Exactly reproduce each of the entries shown below.
* * * * *
-- ==== Sys2Proof/Machine/Core.lean ====
section
/-! DEFINITION. The machine as the host sees it. -/

def Sys2Proof.core : Host.Core :=
  { State := Sys2Proof.Machine.State
    Fault := Sys2Proof.Machine.Fault
    Refusal := Sys2Proof.Machine.Refusal
    step := Sys2Proof.Machine.step
    reset := Sys2Proof.Machine.State.reset }
end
* * * * *
* _Response to this exercise_:
-- ==== Sys2Proof/Machine/Core.lean ====
section
/-! DEFINITION. The machine as the host sees it. -/

def Sys2Proof.core : Host.Core :=
  { State := Sys2Proof.Machine.State
    Fault := Sys2Proof.Machine.Fault
    Refusal := Sys2Proof.Machine.Refusal
    step := Sys2Proof.Machine.step
    reset := Sys2Proof.Machine.State.reset }
end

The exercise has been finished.